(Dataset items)
-- ==== Sys2Proof/Machine/Cells.lean ====
section
/-!
DEFINITION. What a Registration link sends (R361 to R364): messages put into cells and queued, summary cells formed from the
symbols of local carriers (R325, R363), and the blocks of 116 cells that follow each other on a link.
-/
namespace Sys2Proof.Machine
open RegMap

def aRlCfg : Nat := 0x1C00000
def aRlSet : Nat := 0x1C00008
def aRlLink (j : Nat) : Nat := 0x1C00010 + 4 * j

/-- RL_CFG.k, RL_SET.formed, leader and members. -/
def Dev.ownPkg (d : Dev) : Nat := d.fld aRlCfg ⟨0, 2⟩
def Dev.formed (d : Dev) : Bool := d.bit aRlSet 0
def Dev.leaderPkg (d : Dev) : Nat := d.fld aRlSet ⟨1, 2⟩
def Dev.isMember (d : Dev) (k : Nat) : Bool := d.formed && d.bit aRlSet (4 + k)

/-- States of RL_LINK_j (Table 13-4). -/
def lsDown : Nat := 0
def lsTraining : Nat := 1
def lsAligning : Nat := 2
def lsUp : Nat := 3
def lsIdle : Nat := 4

def Dev.lState (d : Dev) (j : Nat) : Nat := d.fld (aRlLink j) ⟨0, 3⟩

def onBs (f : BandSet → BandSet) (d : Dev) : Dev := { d with bs := f d.bs }

/-- The link to package `k` (R357); 3 for the package itself, which has none. -/
def Dev.linkTo (d : Dev) (k : Nat) : Nat := (k + 3 - d.ownPkg) % 4

/-- A lane of a link sends symbols, coded on from its running disparity (R357). -/
def Dev.sendLane (d : Dev) (j lane : Nat) (syms : List LinkSym) : Dev :=
  let r := codeLane ((d.link j).rdPlus.contains lane) syms
  (d.onLink j fun l =>
    let rest := l.rdPlus.filter (· ≠ lane)
    { l with rdPlus := if r.2 then lane :: rest else rest }).emit (.lane j lane r.1)

/-- All eight lanes send, each its own symbols. -/
def Dev.sendLanes (d : Dev) (j : Nat) (lanes : List (List LinkSym)) : Dev :=
  each lanes.zipIdx (fun p d => d.sendLane j p.2 p.1) d

/-- A training frame (R365). -/
def trainingSyms (request status : Byte) : List LinkSym :=
  [.marker, .data request, .data status] ++ List.replicate 13 (.data 0x4A)

/-! Messages (Table 13-2). Their fields follow each other in the order in which the table names them, each in its own bytes, most
significant byte first; STATE is laid out by Tables 13-6 and 13-7 (log entry 110). -/

def LinkMsg.type : LinkMsg → Byte
  | .hello _ => 0x01 | .epochReq _ => 0x02 | .epochSet _ _ => 0x03 | .cfgSyncReq => 0x04 | .cfgSync _ _ => 0x04 | .time => 0x05
  | .state _ => 0x06 | .sumReq _ => 0x07 | .ctx _ => 0x08 | .grant => 0x09 | .busy => 0x0A | .sumAck => 0x0B | .ctxAck _ _ _ => 0x0C

def carsBytes (cs : List (Fin 48)) : List Byte := bytesOf 1 cs.length ++ cs.map fun c => BitVec.ofNat 8 c.val

def sumReqBytes (r : SumReq) : List Byte := bytesOf 1 r.pkg ++ bytesOf 1 r.named ++ carsBytes r.tx ++ carsBytes r.rx

def pairBytes (p : Pair) : List Byte :=
  bytesOf 1 p.pkg ++ bytesOf 2 p.flow ++ bytesOf 1 p.role.toNat ++ bytesOf 1 p.peerPkg ++ bytesOf 2 p.peerFlow ++
    bytesOf 2 p.holdoff ++ bytesOf 2 p.slots

def sharedBytes (s : Shared) : List Byte :=
  bytesOf 2 s.reqs.length ++ s.reqs.flatMap sumReqBytes ++ bytesOf 2 s.pairs.length ++ s.pairs.flatMap pairBytes ++
    bytesOf 4 s.seq.toNat

/-- A flow entry (Table 13-7). -/
def entryBytes (e : StateEntry) : List Byte :=
  bytesOf 2 e.flow ++ bytesOf 2 e.peer ++
    [BitVec.ofNat 8 (ofBits [e.inForce, e.ready, e.nak, e.req, e.act, e.role]), e.defect] ++ bytesOf 2 0

/-- A STATE message (Table 13-6). -/
def stateBytes (m : StateMsg) : List Byte :=
  bytesOf 4 m.epoch.toNat ++ m.rxs ++ bytesOf 2 m.entries.length ++ bytesOf 2 0 ++ m.entries.flatMap entryBytes

/-- The sequence number of the last cell of a type received on link `j`, which an answer echoes. -/
def Dev.heardSeq (d : Dev) (j ty : Nat) : Nat := SMap.get (d.link j).lastSeq ty 0

/-- The content of a message on link `j`. TIME carries the send time of the package's last one and the receive time of the
last one that came. -/
def Dev.msgBytes (d : Dev) (j : Nat) : LinkMsg → List Byte
  | .hello h => bytesOf 1 h.k ++ bytesOf 2 h.ver.toNat ++ bytesOf 1 h.en.toNat ++ bytesOf 8 h.ident.toNat ++
      bytesOf 4 h.epoch.toNat ++ bytesOf 1 h.view.toNat ++ bytesOf 4 h.seq.toNat
  | .epochReq k => bytesOf 1 k
  | .epochSet e s => bytesOf 4 e.toNat ++ sharedBytes s
  | .cfgSyncReq => bytesOf 1 0
  | .cfgSync e s => bytesOf 1 1 ++ bytesOf 4 e.toNat ++ sharedBytes s
  | .time => bytesOf 8 (d.link j).timeSent.toNat ++ bytesOf 8 (d.link j).timeHeard.toNat
  | .state m => stateBytes m
  | .sumReq r => carsBytes r.tx ++ carsBytes r.rx
  | .ctx record => record
  | .grant => bytesOf 2 (d.heardSeq j 0x02)
  | .busy => bytesOf 2 (d.heardSeq j 0x02)
  | .sumAck => bytesOf 2 (d.heardSeq j 0x07)
  | .ctxAck f dir ok => bytesOf 2 f ++ bytesOf 1 (decide (dir = .rx)).toNat ++ bytesOf 1 ok.toNat

/-- The payloads of a message: 80 bytes each, the last filled with zeros. -/
def payloads (bs : List Byte) : List (List Byte) :=
  let n := (bs.length + 79) / 80
  (pieces 80 (max 1 n) (bs ++ List.replicate (80 * max 1 n - bs.length) 0)).1

/-- The cells of a message; the first and the last are flagged (Table 13-1). -/
def messageCells (ty : Byte) (bs : List Byte) : List CellBody :=
  let ps := payloads bs
  ps.zipIdx.map fun p => ⟨ty, BitVec.ofNat 8 ((decide (p.2 = 0)).toNat + 2 * (decide (p.2 + 1 = ps.length)).toNat), p.1⟩

/-- The cells of a message wait on link `j`. A link that carries none, nor will without training, takes none (log entry 110). -/
def Dev.queueMsg (d : Dev) (j : Nat) (m : LinkMsg) : Dev :=
  if j < 3 ∧ (d.lState j = lsUp ∨ d.lState j = lsAligning ∨ d.lState j = lsIdle) then
    let d1 := d.onLink j fun l => { l with cells := l.cells ++ messageCells m.type (d.msgBytes j m) }
    if m = .time then d1.onLink j fun l => { l with timeSent := d.bs.time } else d1
  else d

/-- A message on link `j`, and one to package `k`. -/
def Dev.sendLink (d : Dev) (j : Nat) (m : LinkMsg) : Dev := (d.queueMsg j m).emit (.link j m)
def Dev.sendPkg (d : Dev) (k : Nat) (m : LinkMsg) : Dev := (d.queueMsg (d.linkTo k) m).emit (.toPkg k m)

/-! Summary cells (R325, R327, R363). -/

/-- The source carrier of a summary is lit (transmit) or LOCKED (receive). -/
def Dev.summaryValid (d : Dev) (u : Nat) (rx : Bool) : Bool :=
  let st := d.cState u
  decide (st = csRampUp ∨ st = csRun ∨ st = csRampDown) && (!rx || decide (d.rxState u = rxLocked))

/-- The summary cell of the carriers `cs` from time `t` on. -/
def Dev.summaryCell (d : Dev) (rx : Bool) (cs : List (Fin 48)) (t : Nat) : CellBody :=
  let one (i : Nat) : Bool × List Byte := match cs[i]? with
    | some u => if d.summaryValid u rx then (true, d.summarySamples u rx t) else (false, List.replicate 36 0)
    | none => (false, List.replicate 36 0)
  let a := one 0
  let b := one 1
  ⟨0x10, BitVec.ofNat 8 (rx.toNat + 4 * a.1.toNat + 8 * b.1.toNat), bytesOf 8 t ++ a.2 ++ b.2⟩

/-- The samples from time `t` on can be formed: their interval has ended and the symbols of the valid carriers reach past it. A
carrier whose symbols stay out for 8 µs is not waited for, so that the stream does not become absent (log entry 110). -/
def Dev.summaryDue (d : Dev) (rx : Bool) (cs : List (Fin 48)) (t : Nat) : Bool :=
  decide (t + 36 ≤ d.bs.time.toNat) && (decide (t + 32000 ≤ d.bs.time.toNat) ||
    cs.all fun u => !d.summaryValid u rx ||
      decide (((t + 36 : Nat) : Rat) / 4 ≤ (d.symStream u rx).until + d.bandShift))

/-- At most `n` cells of a stream, and the time of the sample that follows them. -/
def Dev.summaryCells (d : Dev) (rx : Bool) (cs : List (Fin 48)) : Nat → Nat → List CellBody × Nat
  | 0, t => ([], t)
  | n + 1, t =>
    if d.summaryDue rx cs t then
      let r := d.summaryCells rx cs n (t + 36)
      (d.summaryCell rx cs t :: r.1, r.2)
    else ([], t)

/-- The streams of link `j` go on from time `t`. -/
def SMap.startAt (m : SMap Nat) (j t : Nat) : SMap Nat := SMap.put (SMap.put m (2 * j) 0 t) (2 * j + 1) 0 t

/-- The summary cells of one direction that link `j` sends in a block. -/
def Dev.summaryTake (d : Dev) (j : Nat) (rx : Bool) : List CellBody × Dev :=
  match d.bs.sumServe.find? fun r => decide (d.linkTo r.pkg = j) with
  | none => ([], d)
  | some r =>
    let cs := if rx then r.rx else r.tx
    if cs = [] then ([], d)
    else
      let r := d.summaryCells rx cs 56 (SMap.get d.bs.sumNext (2 * j + rx.toNat) 0)
      (r.1, onBs (fun b => { b with sumNext := SMap.put b.sumNext (2 * j + rx.toNat) 0 r.2 }) d)

/-! Blocks (R361, R364). -/

/-- Where a cell's sequence numbers are counted: per type and, for summaries, per direction. -/
def CellBody.counter (b : CellBody) : Nat := b.type.toNat + if b.type = 0x10 ∧ b.flags.getLsbD 0 then 256 else 0

/-- A cell as it is sent (Table 13-1). -/
def CellBody.bytes (b : CellBody) (seq : Nat) : List Byte :=
  let bs := [b.type, b.flags] ++ bytesOf 2 seq ++ b.payload
  bs ++ bytesOf 4 (crc32 bs).toNat

/-- Cells numbered and sent one after the other. -/
def numberCells (seqs : SMap Nat) : List CellBody → List (List Byte) × SMap Nat
  | [] => ([], seqs)
  | b :: rest =>
    let n := SMap.get seqs b.counter 0
    let r := numberCells (SMap.put seqs b.counter 0 ((n + 1) % 65536)) rest
    (b.bytes n :: r.1, r.2)

def idleCell : CellBody := ⟨0x00, 0, List.replicate 80 0⟩

/-- A skip set with 3 fillers and a block of 10,208 bytes on the eight lanes: byte i travels on lane i mod 8 (R359, R361). -/
def toLanes (block : List Byte) : List (List LinkSym) :=
  let rows := (pieces 8 (block.length / 8) block).1
  (List.range 8).map fun l => [.comma, .filler, .filler, .filler] ++ rows.map fun r => .data (r.getD l 0)

/-- One block of link `j`: summary cells, then message cells in the order queued, then idle cells. -/
def Dev.sendBlock (d : Dev) (j : Nat) : Dev :=
  if d.lState j ≠ lsUp then d
  else
    let t := d.summaryTake j false
    let r := t.2.summaryTake j true
    let sums := t.1 ++ r.1
    let msgs := (r.2.link j).cells.take (116 - sums.length)
    let body := sums ++ msgs ++ List.replicate (116 - sums.length - msgs.length) idleCell
    let sent := numberCells (r.2.link j).seqs body
    (r.2.onLink j fun l => { l with cells := l.cells.drop msgs.length, seqs := sent.2 }).sendLanes j (toLanes sent.1.flatten)

end Sys2Proof.Machine
end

WHAT TO WORK ON ▸
Scan the entries above for the line containing "a block. -/", and copy it and all lines after it exactly, down to and including the line containing "let sums := t.1 ++ r.1".

WRITTEN SOLUTION ▸
/-- The summary cells of one direction that link `j` sends in a block. -/
def Dev.summaryTake (d : Dev) (j : Nat) (rx : Bool) : List CellBody × Dev :=
  match d.bs.sumServe.find? fun r => decide (d.linkTo r.pkg = j) with
  | none => ([], d)
  | some r =>
    let cs := if rx then r.rx else r.tx
    if cs = [] then ([], d)
    else
      let r := d.summaryCells rx cs 56 (SMap.get d.bs.sumNext (2 * j + rx.toNat) 0)
      (r.1, onBs (fun b => { b with sumNext := SMap.put b.sumNext (2 * j + rx.toNat) 0 r.2 }) d)

/-! Blocks (R361, R364). -/

/-- Where a cell's sequence numbers are counted: per type and, for summaries, per direction. -/
def CellBody.counter (b : CellBody) : Nat := b.type.toNat + if b.type = 0x10 ∧ b.flags.getLsbD 0 then 256 else 0

/-- A cell as it is sent (Table 13-1). -/
def CellBody.bytes (b : CellBody) (seq : Nat) : List Byte :=
  let bs := [b.type, b.flags] ++ bytesOf 2 seq ++ b.payload
  bs ++ bytesOf 4 (crc32 bs).toNat

/-- Cells numbered and sent one after the other. -/
def numberCells (seqs : SMap Nat) : List CellBody → List (List Byte) × SMap Nat
  | [] => ([], seqs)
  | b :: rest =>
    let n := SMap.get seqs b.counter 0
    let r := numberCells (SMap.put seqs b.counter 0 ((n + 1) % 65536)) rest
    (b.bytes n :: r.1, r.2)

def idleCell : CellBody := ⟨0x00, 0, List.replicate 80 0⟩

/-- A skip set with 3 fillers and a block of 10,208 bytes on the eight lanes: byte i travels on lane i mod 8 (R359, R361). -/
def toLanes (block : List Byte) : List (List LinkSym) :=
  let rows := (pieces 8 (block.length / 8) block).1
  (List.range 8).map fun l => [.comma, .filler, .filler, .filler] ++ rows.map fun r => .data (r.getD l 0)

/-- One block of link `j`: summary cells, then message cells in the order queued, then idle cells. -/
def Dev.sendBlock (d : Dev) (j : Nat) : Dev :=
  if d.lState j ≠ lsUp then d
  else
    let t := d.summaryTake j false
    let r := t.2.summaryTake j true
    let sums := t.1 ++ r.1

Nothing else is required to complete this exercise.